╭──

-- ==== Sys2Proof/Machine/Nodes.lean ====
section
/-! DEFINITION. Nodes.lean: node records, their check, commit and the ready pool's queues (12 R362 to R368), and
continuation records (12 R371). -/

namespace Sys2Proof.Machine

/-- A field of a node record (12 Table 12.1). -/
def recF (r : BitVec 1024) (lo n : Nat) : Nat := (r.extractLsb' lo n).toNat
def recW (r : BitVec 1024) (lo : Nat) : Word := r.extractLsb' lo 64
def recWidth (r : BitVec 1024) : Nat := recF r 128 5 + 1
def recPlace (r : BitVec 1024) : Nat := recF r 133 2
def recGlog (r : BitVec 1024) : Nat := recF r 135 3
def recDom (r : BitVec 1024) : Nat := recF r 142 6
def recTag (r : BitVec 1024) : Nat := recF r 148 16
def recCarve (r : BitVec 1024) : Nat := recF r 256 22
def recSpneed (r : BitVec 1024) : Nat := recF r 224 12

/-- The commit source may not name this DOMAIN (12 R365). -/
def badOwner (src : Agent) (dom : Nat) : Bool :=
  !src.host && ((src.level == 0 && dom != src.domain.toNat) || (src.level == 1 && dom == 0))

/-- An entry address that fails R363. -/
def badEntry (w : Word) : Bool := !canonical w || w.toNat % 32 != 0

/-- The conditions of R363 that the record alone decides. -/
def badRecord (r : BitVec 1024) : Bool :=
  recF r 180 12 != 0 || recF r 236 4 != 0 || recF r 278 42 != 0
  || badEntry (recW r 0) || badEntry (recW r 64)
  || (recPlace r == 3) != (recW r 64 != 0)
  || decide (5 < recGlog r) || (recGlog r == 0 && decide (2 ≤ recPlace r)) || (recGlog r != 0 && recPlace r == 1)
  || decide (128 < recF r 200 8) || decide (128 < recF r 216 8)
  || recCarve r % 64 != 0 || decide (2 ^ 21 < recSpneed r * 1024 + recCarve r)
  || !canonical (recW r 832) || recF r 832 64 % 8 != 0 || recF r 952 8 != 0

/-- A counted list of the record in entries of `size` bytes, or the fault that its read meets, of cause 0 where it holds too
many entries. -/
def State.readList (s : State) (dom : Nat) (va : Word) (top size : Nat) : State × (List Nat ⊕ PartFault) :=
  if va = 0 then (s, .inl []) else
  match State.readDom dom 2 va 8 s with
  | (s, .inr f) => (s, .inr f)
  | (s, .inl (bs, blot)) =>
    let n := leNat bs
    if blot then (s, .inr (0x09, 0, 0, (va >>> 6) <<< 6)) else if top < n then (s, .inr (0, 0, 0, 0)) else
    match State.readDom dom 3 (va + 8) (n * size) s with
    | (s, .inr f) => (s, .inr f)
    | (s, .inl (bs, blot)) => (s, if blot then .inr (0x09, 0, 0, va) else .inl ((List.range n).map fun i => leNat ((bs.drop (i * size)).take size)))

/-- Append to a level's FIFO (12 R367). -/
def Sched.push (k : Sched) (level : Nat) (x : Nat × Option Nat) : Sched := { k with fifo := k.fifo.set level (k.fifo.get level ++ [x]) }
def State.node (s : State) (h : Nat) : Option Node := s.sched.nodes.get h
def State.setNode (s : State) (h : Nat) (n : Option Node) : State := { s with sched := { s.sched with nodes := s.sched.nodes.set h n } }
def State.mapNode (s : State) (h : Nat) (f : Node → Node) : State := match s.node h with
  | some n => s.setNode h (some (f n))
  | none => s

/-- A waiting node that has become ready joins its level's FIFO (12 R366). -/
def State.checkReady (s : State) (h : Nat) : State :=
  match s.node h with
  | some n =>
    if n.phase = 0 ∧ (n.preds = 0 ∨ (n.record.getLsbD 138 ∧ n.early = 0)) then
      let s := s.setNode h (some { n with phase := 1 })
      { s with sched := s.sched.push n.level (h, none) }
    else s
  | none => s

/-- A completed (or rejected) node counts for its successors, after its completion word (12 R366). -/
def State.countSucc (h : Nat) (faulted started : Bool) : List Nat → State → State
  | [], s => s
  | q :: r, s =>
    State.countSucc h faulted started r ((s.mapNode q fun n =>
      { n with preds := n.preds - 1, early := if started then n.early else n.early - 1, predHandles := n.predHandles.erase h,
               faultPred := n.faultPred || faulted }).checkReady q)

/-- A record is committed into a free slot (12 R363 to R366): the node waits or is ready; a record that fails its check
stays only to write its completion word. -/
def State.commitRecord (s : State) (h : Nat) (r : BitVec 1024) (src : Agent) (kind : Nat := 3) : State :=
  let dom := recDom r
  let own := badOwner src dom
  let a := s.readList dom (recW r 384) 64 2
  let b := a.1.readList dom (recW r 768) 8 24
  let s := b.1
  let lists : Option PartFault := match a.2, b.2 with
    | .inr f, _ => some f
    | _, .inr f => some f
    | _, _ => none
  let succ : List Nat := match a.2 with
    | .inl l => l
    | .inr _ => []
  let n : Node := { record := r, phase := 0, preds := recF r 164 16, early := recF r 164 16, level := recF r 140 2, pass := 0,
                    pinned := false, succ := succ, ccb := [] }
  if own || badRecord r || lists.isSome || succ.any (fun x => decide (16383 < x)) then
    (s.setNode h (some { n with phase := 3, status := 2, succ := n.succ.filter fun x => decide (x ≤ 16383) })).triage
      (if own then { kind := kind, cause := 0x08, node := h, dom := dom, tag := recTag r } else
        let f := lists.getD (0, 0, 0, 0)
        { kind := kind, cause := f.1, i0 := f.2.2.2, i1 := f.2.1, i2 := f.2.2.1, node := h, dom := dom, tag := recTag r })
  else
    let n := { n with ccb := (match b.2 with
      | .inl l => l
      | .inr _ => []).map fun d =>
      (BitVec.ofNat 64 d, BitVec.ofNat 64 (d / 2 ^ 64), BitVec.ofNat 64 (d / 2 ^ 128)) }
    let s := n.succ.foldl (fun s q => s.mapNode q fun m => { m with predHandles := m.predHandles ++ [h] }) s
    (s.setNode h (some n)).checkReady h

/-- Commits are discarded before READY and held while a checkpoint is BUSY (15 R453, R455). -/
def State.ready (s : State) : Bool := s.host.boot.getLsbD 8

/-- A slot in use: from its commit until its completion word is written (12 R365). -/
def State.slotUsed (s : State) (h : Nat) : Bool := (s.node h).isSome || s.host.heldCommits.any (·.1 == h)
/-- The lowest slot that is not in use. -/
def State.freeSlot (s : State) : Option Nat := (List.range 16384).find? fun h => !s.slotUsed h
/-- NODE_COMMIT: the write of 1 to an aperture slot's COMMIT word commits the whole record at once (12 R365). -/
def State.nodeCommit (s : State) (h : Nat) (src : Agent) : State :=
  let r : BitVec 1024 := BitVec.ofNat 1024 (leNat (s.sched.aperture.readRun (128 * h) 128))
  if !s.ready || s.slotUsed h then s
  else if s.host.ckptCtl.getLsbD 2 then { s with host := { s.host with heldCommits := s.host.heldCommits ++ [(h, r, src)] } }
  else s.commitRecord h r src

def execNodeCommit (slot : BitVec 14) (src : Agent) (s : State) : Result := .next (s.nodeCommit slot.toNat src)

/-- A write to the submission aperture: discarded in a slot in use (12 R365). -/
def State.apertureWrite (s : State) (off : Nat) (bs : List Byte) : State :=
  if s.slotUsed (off / 128) then s else { s with sched := { s.sched with aperture := s.sched.aperture.writeRun off bs } }

/-! ### Continuation records (12 Table 12.2) -/

def recordKey (h i : Nat) : Nat := 32 * h + i
def State.contRec (s : State) (h i : Nat) : BitVec 512 := s.sched.records.get (recordKey h i)
def State.setRec (s : State) (h i : Nat) (r : BitVec 512) : State :=
  { s with sched := { s.sched with records := s.sched.records.set (recordKey h i) r } }

/-- A record: RESTART, EARLY, IMAGE, RESUME, STATE, FP, ISIZE, SAVE, TAG, NODE, STRAND, ARGs. -/
def makeRec (restart early image : Bool) (resume : Word) (state : Nat) (fp : Word) (isize save tag h i : Nat) (args : List Word) : BitVec 512 :=
  let b (x : Bool) : Nat := if x then 1 else 0
  BitVec.ofNat 512 (b restart + 2 * b early + 4 * b image + (resume &&& 0x00FFFFFFFFFFFFE0).toNat + state * 2 ^ 56 + fp.toNat * 2 ^ 64
    + isize % 4096 * 2 ^ 128 + (save / 4096 % 2 ^ 44) * 2 ^ 140 + tag * 2 ^ 192 + h * 2 ^ 208 + i * 2 ^ 222
    + ((List.range 4).map fun j => (args.getD j 0).toNat * 2 ^ (256 + 64 * j)).sum)
def recState (r : BitVec 512) (v : Nat) : BitVec 512 :=
  (r &&& ~~~((0xF : BitVec 512) <<< 56)) ||| (BitVec.ofNat 512 v <<< 56)
def recResume (r : BitVec 512) : Word := canon ((r.extractLsb' 0 56).setWidth 64 &&& 0x00FFFFFFFFFFFFE0)

end Sys2Proof.Machine
end

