-- ==== Sys2Proof/Machine/Sync.lean ====
section
/-! DEFINITION. Sync.lean: atomics and reductions, barriers, joins, waits and watches (11 R340 to R361), and the events
in which the engines apply them. -/

namespace Sys2Proof.Machine

/-- Resolve, then go on with the location. -/
def State.atSync (s : State) (va : Word) (align : Nat) (u : Use) (k : Nat → State) : State :=
  match s.syncLoc va align u with
  | .bad c i0 i1 => s.raiseLoc c i0 i1
  | .miss v => (s.wantWalk s.core.dom v u).hold
  | .ok loc => k loc

/-- Requests of this core that engine `q` has not applied, that wait there, or whose replies are on their way (R337). -/
def State.unanswered (s : State) (q : Nat) : Nat :=
  (s.core.hold.filter fun e => e.kind.engine == some q && s.holdSource e == s.id).length
    + (s.net.filter fun m => (m.source == s.id && m.kind.engine == some q) || (m.core == s.id && m.back == some q)).length
    + (s.core.lands.filter fun l => l.eng == some q && decide (s.wall < l.readyAt)).length
    + (s.sync.waiters.filter fun w => w.core == s.id && w.kind != 2 && homeQuad w.loc == q).length
    + (s.sync.bars.flatMap fun e => if barEngine e.1 = some q then e.2.waiters.filter (·.1 == s.id) else []).length
/-- The engine takes no request, its SYNC_OVF.EN being 0 (R335), or 4096 of this core's have no reply yet (R337): the next one
waits. -/
def State.engineFull (s : State) (q : Nat) : Bool := !s.sync.enabled q || decide (4096 ≤ s.unanswered q)
/-- Space for one more waiter record in an engine's SRAM and overflow area, beside the waits on their way to it (R335). -/
def State.waiterRoom (s : State) (q : Nat) : Bool :=
  let size := (s.sync.ovf.get q).toNat % 4096
  let out := s.net.filter fun m => match m.kind with
    | .jwait loc _ => homeQuad loc == q
    | .waitw loc .. => homeQuad loc == q
    | .suspend loc .. => homeQuad loc == q
    | _ => false
  decide ((s.sync.waiters.filter fun w => homeQuad w.loc == q).length + out.length < Config.waiters (if size < 16 then 0 else size))
/-- A wait may be sent to the engine of a location. -/
def State.canWait (s : State) (loc : Nat) : Bool := !s.engineFull (homeQuad loc) && s.waiterRoom (homeQuad loc)

/-- What a release at package scope waits for: every earlier S access, arrivals at join objects among them (11 R346, R354). -/
def State.releases (s : State) : List Nat := s.openS (-1) 3 ++ s.arrivals (2 ^ 64)

/-! ### Atomics and reductions (11 R340 to R345) -/

def amoBytes (fn : Nat) : Nat := match fn % 4 with
  | 0 => 8
  | 1 => 4
  | _ => 2

/-- The new value of 11 Table 11.3 on `w`-bit values; `none` is no write. `n` reads RMIN and RMAX as unsigned. -/
def amoNew (op : Nat) (n : Bool) (w m v c : Nat) : Option Nat :=
  match op with
  | 0x60 => some ((m + v) % 2 ^ w)
  | 0x61 => some (m &&& v)
  | 0x62 => some (m ||| v)
  | 0x63 => some (m ^^^ v)
  | 0x64 => some (if intVal w true m ≤ intVal w true v then m else v)
  | 0x65 => some (if intVal w true m ≤ intVal w true v then v else m)
  | 0x66 => some (min m v)
  | 0x67 => some (max m v)
  | 0x68 => some v
  | 0x69 => if m = c then some v else none
  | 0x6A => some (add32 m v).1
  | 0x6B => some (if v ≤ m then 0 else m + 1)
  | 0x6C => some ((m + v) % 2 ^ w)
  | 0x6D => some (m &&& v)
  | 0x6E => some (m ||| v)
  | 0x6F => some (m ^^^ v)
  | 0x70 => some (if n then min m v else if intVal w true m ≤ intVal w true v then m else v)
  | 0x71 => some (if n then max m v else if intVal w true m ≤ intVal w true v then v else m)
  | 0x72 => some (add32 m v).1
  | 0x73 => some (roundTo bf16 (Num.add 0 (bf16.value m) (bf16.value v)).1 0 false 0).1
  | _ => none

/-- One atomic step at its place in the location order: the old value and whether the granule carries a blot (R341,
R345). -/
def State.applyAmo (s : State) (loc w op : Nat) (n : Bool) (v c : Word) (src : Agent) : State × Nat × Bool :=
  let s := s.inject loc w false
  let m := leNat (s.bytesAt loc w)
  if s.mem.blotted loc w then (s, m, true) else
  match amoNew op n (8 * w) m (v.toNat % 2 ^ (8 * w)) (c.toNat % 2 ^ (8 * w)) with
  | some x => (s.commit loc (natLe w x) false src, m, false)
  | none => (s, m, false)

/-- Synchronisation waits or watches on a line: it stays resident (R334). -/
def Sync.pinned (y : Sync) (l : Nat) : Bool :=
  y.waiters.any (fun w => w.loc / 64 == l) || y.watch.any fun e => (e.2.map fun w => w.loc / 64 == l).getD false
/-- A line that synchronisation touches becomes its engine's most recent one; of 98,304 the least recent that is free leaves
(R334, R335). -/
def Sync.touch (y : Sync) (loc : Nat) : Sync :=
  let q := homeQuad loc
  let l := loc / 64
  let same := y.lines.filter fun x => homeQuad (x * 64) == q && x != l
  let kept := if same.length < 98304 then same else (same.reverse.eraseP fun x => !y.pinned x).reverse
  { y with lines := l :: kept ++ y.lines.filter fun x => homeQuad (x * 64) != q }
def Sync.resident (y : Sync) (loc : Nat) : Bool := y.lines.contains (loc / 64)
/-- The cycles in which an engine answers a request on a line: 40 more where it takes the line from its slice first (Table
11.2). -/
def State.lineTime (s : State) (loc t : Nat) : Nat := enginePath s.id (homeQuad loc) + t + (if s.sync.resident loc then 0 else 40)

/-- Atomics and reductions: checks, the landing of a returning one, the effect in the hold. -/
def State.amo (s : State) (w : FA) (m : MW) (op : Nat) (ret : Bool) : State :=
  let va := s.rs w.a.toNat + off10 m
  let n := amoBytes w.fn.toNat
  s.atSync va n .write fun loc =>
    if s.engineFull (homeQuad loc) then s.hold
    else if ret && (decide (64 ≤ s.core.entries) || s.core.preempting) then s.hold
    else
      let land := s.nextId
      let aft := s.before m.cls.toNat m.scope.toNat ret [(loc, n)]
      let t := if ret then s.addLand (.s (s.core.sIx w.d.toNat) n (!w.fn.getLsbD 2)) .reply va m.land.toNat m.cls.toNat m.scope.toNat true none
        else s
      (t.emit 0 s.core.flow.conf m.cls.toNat m.scope.toNat aft
        (.atomic loc n op (s.rs w.b.toNat) (s.rs w.d.toNat) (w.fn.getLsbD 2) (if ret then some land else none))).done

╰──

_WHAT YOU HAVE TO DO_. The lines that contain the word "stays" are wanted; copy each of them from the records.

_REPLY_.
stays only to write its completion word. -/
/-- Synchronisation waits or watches on a line: it stays resident (R334). -/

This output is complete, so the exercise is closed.